Data excerpts ::
/-- V27: one checksum bit wrong. -/
theorem test_fbyte_checksum_bit : seen (fun t => (t.rxck, t.fcrc, status t, t.acc)) (exec (.fbyte 0x80#8) ckLowState) =
    some (0xC280#16, 0xC281#16, 0x65#8, some true) := by decide

/-- V18, last line: `cnt == len` but `ovf == 1`. -/
theorem test_fspanend_overflow :
    seen (fun t => (status t, t.acc)) (exec .fspanend { fullState with cnt := 0#32, ovf := true }) = some (0xC5#8, some true) := by
  decide

/-- V32, first line: refused in `PRE`. -/
theorem test_fspanend_refused : seen (fun t => (status t, t.acc)) (exec .fspanend State.reset) = some (0x00#8, some false) := by decide

/-- V36, R107: `RESET` with a command word at the same moment. -/
theorem test_reset_event :
    seen (fun t => (t.gcrc, status t, t.acc))
      (step { badChecksumState with gcrc := 0xBB3D#16, port := [⟨true, some 0x231#12⟩] }) = some (0x0000#16, 0x00#8, none) := by decide

/-! ### The checksum function -/

/-- V7 and R66's corner values. -/
theorem test_crc_corner_values :
    crcUpdate 0xFFFF#16 0x00#8 = 0x40BF#16 ∧ crcUpdate 0xFFFF#16 0xFF#8 = 0x00FF#16 ∧ crcUpdate 0x0001#16 0x00#8 = 0xC0C1#16 ∧
    crcUpdate 0x8000#16 0x00#8 = 0x0080#16 ∧ crcUpdate 0x0100#16 0x00#8 = 0x0001#16 ∧ crcUpdate 0xBB3D#16 0xBB#8 = 0xA23A#16 := by
  decide

/-- V4: the eight turns of `crc_update(0x0000, 0x31)`. -/
theorem test_crc_bit_serial_trace :
    (List.range 9).map (fun n => crcBits n 0x0031#16) =
      [0x0031#16, 0xA019#16, 0xF00D#16, 0xD807#16, 0xCC02#16, 0x6601#16, 0x9301#16, 0xE981#16, 0xD4C1#16] := by decide

/-- V9: a command-shaped span, and R68's residue in both byte orders. -/
theorem test_crc_ranges :
    crc16 [0x0C#8, 0x01#8, 0x00#8, 0x00#8, 0x00#8, 0x00#8, 0x01#8] = 0x110C#16 ∧
    crcFold 0xBB3D#16 [0x3D#8, 0xBB#8] = 0x0000#16 ∧ crcFold 0xBB3D#16 [0xBB#8, 0x3D#8] = 0xC2E3#16 := by decide +kernel

/-- V9: the span of V10. -/
theorem test_crc_smallest_span : crc16 [0x08#8, 0x00#8, 0x00#8] = 0xC281#16 := by decide +kernel

/-- V9: the other two forms on one value. -/
theorem test_crc_other_forms :
    crcByTable 0xD4C1#16 0x32#8 = 0x4594#16 ∧ crcParallel 0xD4C1#16 0x32#8 = 0x4594#16 ∧ crcReflected [0x31#8] = 0xD4C1#16 := by decide +kernel

/-! ### Views -/

/-- R26's examples. -/
theorem test_status_examples :
    status okState = 0x04#8 ∧ status badChecksumState = 0x65#8 ∧ status badLengthState = 0x45#8 ∧ status badPreambleState = 0x25#8 := by
  decide

/-- The widths of R13's table add up to 152; the sentence above the table says 182 (log entry 13). -/
theorem test_register_bits : (allRegs.map regWidth).sum = 152 := by decide

/-- R43 with V10: the frame around the span `08 00 00`. -/
theorem test_envelope :
    envelope [0x08#8, 0x00#8, 0x00#8] =
      [0x00#8, 0x00#8, 0x00#8, 0x00#8, 0x00#8, 0x00#8, 0x00#8, 0x03#8, 0x08#8, 0x00#8, 0x00#8, 0xC2#8, 0x81#8] := by decide +kernel

/-- R84, rows 2, 4, 5 and 8 on V11, V29 and V10's bytes. -/
theorem test_closed_form :
    status (closedForm [0x00#8, 0x00#8, 0x00#8, 0x01#8, 0x00#8] none State.reset) = 0x25#8 ∧
    status (closedForm (envelope [0x08#8, 0x00#8, 0x00#8]) none State.reset) = 0x02#8 ∧
    status (closedForm (envelope [0x08#8, 0x00#8, 0x00#8]) (some 2) State.reset) = 0x45#8 ∧
    status (closedForm (envelope [0x08#8, 0x00#8, 0x00#8]) (some 3) State.reset) = 0x04#8 ∧
    consumed (envelope [0x08#8, 0x00#8, 0x00#8]) (some 3) = 13 := by decide +kernel

/-- R55: a listing line with its comment. -/
theorem test_parse_listing_line :
    parseLine ['F', 'B', 'Y', 'T', 'E', ' ', '0', 'x', 'C', '2', ' ', ';', ' ', '0', 'x', '4', 'C', '2'] = .ok (some (.fbyte 0xC2#8)) := by
  decide

/-! ### Witnesses: states and operands that meet the hypotheses of the statements -/

theorem test_witness_ResetEventOverridesACommandWord :
    ({ badChecksumState with port := [⟨true, some 0x231#12⟩] } : State).port = ⟨true, some 0x231#12⟩ :: [] := rfl

theorem test_witness_NoEventNoChange :
    ({ spanState with port := [⟨false, none⟩] } : State).port = ⟨false, none⟩ :: [] ∧ spanState.port = [] := ⟨rfl, rfl⟩

theorem test_witness_StepRunsTheDecodedOperation :
    ({ spanState with port := [⟨false, some 0x408#12⟩] } : State).port = ⟨false, some 0x408#12⟩ :: [] ∧
      decode 0x408#12 = .ok (.fbyte 0x08#8) := ⟨rfl, rfl⟩

theorem test_witness_StepsTakeThePortInOrder :
    ({ State.reset with port := [issue .ginit, issue .farm, quiet] } : State).port = [issue .ginit, issue .farm] ++ [quiet] := rfl

theorem test_witness_ReservedWordIsRefused :
    0x600 ≤ (0x600#12).toNat ∧ 0x600 ≤ (0xFFF#12).toNat ∧
      ({ spanState with port := [⟨false, some 0x600#12⟩] } : State).port = ⟨false, some 0x600#12⟩ :: [] := by decide

theorem test_witness_DecodeAndEncodeAgree :
    (Instr.gbyte 0xFF#8).wf = true ∧ cmdAssigned 0x5FF#12 = true ∧ decode 0x5FF#12 = .ok .fspanend ∧ decode 0x2FF#12 = .ok (.gbyte 0xFF#8) :=
  ⟨rfl, rfl, rfl, rfl⟩

theorem test_witness_FbyteInPreamble :
    (State.reset.phase = .pre ∧ State.reset.idx ≠ 3#2) ∧
    (lastPreambleState.phase = .pre ∧ lastPreambleState.idx = 3#2 ∧ lastPreambleState.pre.extractLsb' 0 24 ++ 0x00#8 = 0x00000000#32) ∧
    (lastPreambleState.phase = .pre ∧ lastPreambleState.idx = 3#2 ∧ lastPreambleState.pre.extractLsb' 0 24 ++ 0x01#8 ≠ 0x00000000#32) := by
  decide

theorem test_witness_FbyteInLength :
    ({ State.reset with phase := .len } : State).phase = .len ∧ ({ State.reset with phase := .len } : State).idx = 0#2 ∧
    ({ State.reset with phase := .len, idx := 2#2 } : State).idx ≠ 3#2 ∧ ({ State.reset with phase := .len, idx := 3#2 } : State).idx = 3#2 := by
  decide

theorem test_witness_FbyteInSpan : spanState.phase = .span ∧ fullState.phase = .span ∧ fullState.cnt = 0xFFFFFFFF#32 := by decide

theorem test_witness_FbyteInChecksum :
    (ckState.phase = .ck ∧ ckState.idx = 0#2) ∧
    (ckLowState.phase = .ck ∧ ckLowState.idx = 1#2 ∧ ckLowState.rxck.extractLsb' 8 8 ++ 0x81#8 = ckLowState.fcrc) ∧
    (ckLowState.phase = .ck ∧ ckLowState.idx = 1#2 ∧ ckLowState.rxck.extractLsb' 8 8 ++ 0x80#8 ≠ ckLowState.fcrc) := by decide

theorem test_witness_FbyteAfterTheVerdictIsRefused : okState.phase = .ok ∧ badLengthState.phase = .err := by decide

theorem test_witness_FspanendInSpan :
    (spanState.phase = .span ∧ spanState.ovf = false ∧ spanState.cnt = spanState.len) ∧
    (fullState.phase = .span ∧ fullState.cnt ≠ fullState.len) ∧
    ({ fullState with cnt := 0#32, ovf := true } : State).ovf = true := by decide

theorem test_witness_FspanendOutsideTheSpanIsRefused : State.reset.phase ≠ .span ∧ ckState.phase ≠ .span := by decide

theorem test_witness_GeneratorFoldsItsBytes :
    (∀ m ∈ [issue (.gbyte 0x31#8), issue (.fbyte 0x00#8), present 0x6AB#12, quiet], startsRange m = false) ∧
      gbyteData [issue (.gbyte 0x31#8), issue (.fbyte 0x00#8), present 0x6AB#12, quiet] = [0x31#8] := by decide

theorem test_witness_UnitsCommute : unitOf (.gbyte 0x31#8) = some .g ∧ unitOf .fspanend = some .f := by decide

theorem test_witness_UnitsDoNotInterfere :
    AgreeOn .f spanState { spanState with gcrc := 0xBB3D#16 } ∧ AgreeOn .g spanState State.reset := by
  constructor <;> intro r hr <;> cases r <;> first | rfl | cases hr

theorem test_witness_StepIsTotal : seen (fun t => t.acc) (execMoment ⟨false, some 0x500#12⟩ State.reset) = some (some false) := by decide

theorem test_witness_RegistersAreWrittenOnlyByTheirWriters :
    seen (fun t => readReg t .gcrc) (execMoment (issue (.gbyte 0x31#8)) State.reset) = some 0xD4C1#16 ∧
      readReg State.reset .gcrc = 0x0000#16 := ⟨rfl, rfl⟩

theorem test_witness_OverflowIsSticky :
    fullState.ovf = false ∧ seen (fun t => t.ovf) (execMoment (issue (.fbyte 0xBB#8)) fullState) = some true ∧
      ({ fullState with ovf := true } : State).ovf = true ∧ instrOf (issue (.fbyte 0xBB#8)) ≠ some .fspanend := by decide

/-- The reachable span state `08 00 00` meets the invariants of R29. -/
theorem test_spanState_invariants : Invariants spanState :=
  ⟨rfl, rfl, rfl, rfl, [0x08#8, 0x00#8, 0x00#8], test_crc_smallest_span.symm, by decide, by decide⟩

theorem test_ckLowState_invariants : Invariants ckLowState :=
  ⟨rfl, rfl, rfl, rfl, by decide, by decide, by decide, [0x08#8, 0x00#8, 0x00#8], test_crc_smallest_span.symm, by decide, by decide⟩

theorem test_okState_invariants : Invariants okState :=
  ⟨rfl, rfl, rfl, rfl, rfl, rfl, [0x08#8, 0x00#8, 0x00#8], test_crc_smallest_span.symm, by decide, by decide⟩

theorem test_badChecksumState_invariants : Invariants badChecksumState :=
  ⟨rfl, rfl, rfl, rfl, by decide, [0x08#8, 0x00#8, 0x00#8], test_crc_smallest_span.symm, by decide, by decide⟩

theorem test_badLengthState_invariants : Invariants badLengthState :=
  ⟨rfl, rfl, rfl, by decide, [0x08#8, 0x00#8, 0x00#8], test_crc_smallest_span.symm, by decide, by decide⟩

theorem test_badPreambleState_invariants : Invariants badPreambleState :=
  ⟨rfl, by decide, rfl, rfl, rfl, rfl, rfl⟩

theorem test_lastPreambleState_invariants : Invariants lastPreambleState :=
  ⟨rfl, by decide, rfl, rfl, rfl, rfl, rfl⟩

/-- One witness for each error: the state before it meets the invariants with no error, and the moment raises it. -/
theorem test_witness_ErrorsAreRaisedOnlyAsListed :
    (Invariants lastPreambleState ∧ lastPreambleState.err = .noError ∧
      seen (fun t => t.err) (execMoment (issue (.fbyte 0x01#8)) lastPreambleState) = some (.fatal .invalidPreamble)) ∧
    (Invariants { spanState with len := 4#32 } ∧
      seen (fun t => t.err) (execMoment (issue .fspanend) { spanState with len := 4#32 }) = some (.fatal .lengthMismatch)) ∧
    (Invariants ckLowState ∧ ckLowState.err = .noError ∧
      seen (fun t => t.err) (execMoment (issue (.fbyte 0x80#8)) ckLowState) = some (.fatal .checksumMismatch)) :=
  ⟨⟨test_lastPreambleState_invariants, rfl, by decide⟩,
    ⟨⟨rfl, rfl, rfl, rfl, [0x08#8, 0x00#8, 0x00#8], test_crc_smallest_span.symm, by decide, by decide⟩, by decide⟩,
    ⟨test_ckLowState_invariants, rfl, by decide⟩⟩

/-- R92: from the armed state, one sequence for each error (V11's preamble; a span byte where `len` is 0; an empty span with checksum `81 C2`). -/
theorem test_witness_ErrorsLeaveTheFrameReadable :
    Armed State.reset ∧
    ((∀ m ∈ List.replicate 3 (issue (.fbyte 0x00#8)) ++ [issue (.fbyte 0x01#8)], arms m = false) ∧
      seen (fun t => (t.err, t.pre)) (runMoments (List.replicate 3 (issue (.fbyte 0x00#8)) ++ [issue (.fbyte 0x01#8)]) State.reset) =
        some (.fatal .invalidPreamble, 0x00000001#32)) ∧
    ((∀ m ∈ List.replicate 9 (issue (.fbyte 0x00#8)) ++ [issue .fspanend], arms m = false) ∧
      seen (fun t => (t.err, t.len, t.cnt)) (runMoments (List.replicate 9 (issue (.fbyte 0x00#8)) ++ [issue .fspanend]) State.reset) =
        some (.fatal .lengthMismatch, 0#32, 1#32)) ∧
    ((∀ m ∈ List.replicate 8 (issue (.fbyte 0x00#8)) ++ [issue .fspanend, issue (.fbyte 0x81#8), issue (.fbyte 0xC2#8)], arms m = false) ∧
      seen (fun t => (t.err, t.rxck, t.fcrc))
        (runMoments (List.replicate 8 (issue (.fbyte 0x00#8)) ++ [issue .fspanend, issue (.fbyte 0x81#8), issue (.fbyte 0xC2#8)]) State.reset) =
        some (.fatal .checksumMismatch, 0x81C2#16, 0x0000#16)) :=
  ⟨rfl, by decide, by decide, by decide⟩

theorem test_witness_VerdictIsFrozenUntilTheNextArm :
    Final okState ∧ Final badLengthState ∧ ∀ m ∈ [issue (.fbyte 0x00#8), issue .fspanend, issue .ginit, quiet], arms m = false :=
  ⟨.inl rfl, .inr rfl, by decide⟩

What to do ::
Nothing outside this range should appear: the lines from the start of the listing through the line with "first line: refused", each reproduced exactly, both ends included.

Expected answer ::
/-- V27: one checksum bit wrong. -/
theorem test_fbyte_checksum_bit : seen (fun t => (t.rxck, t.fcrc, status t, t.acc)) (exec (.fbyte 0x80#8) ckLowState) =
    some (0xC280#16, 0xC281#16, 0x65#8, some true) := by decide

/-- V18, last line: `cnt == len` but `ovf == 1`. -/
theorem test_fspanend_overflow :
    seen (fun t => (status t, t.acc)) (exec .fspanend { fullState with cnt := 0#32, ovf := true }) = some (0xC5#8, some true) := by
  decide

/-- V32, first line: refused in `PRE`. -/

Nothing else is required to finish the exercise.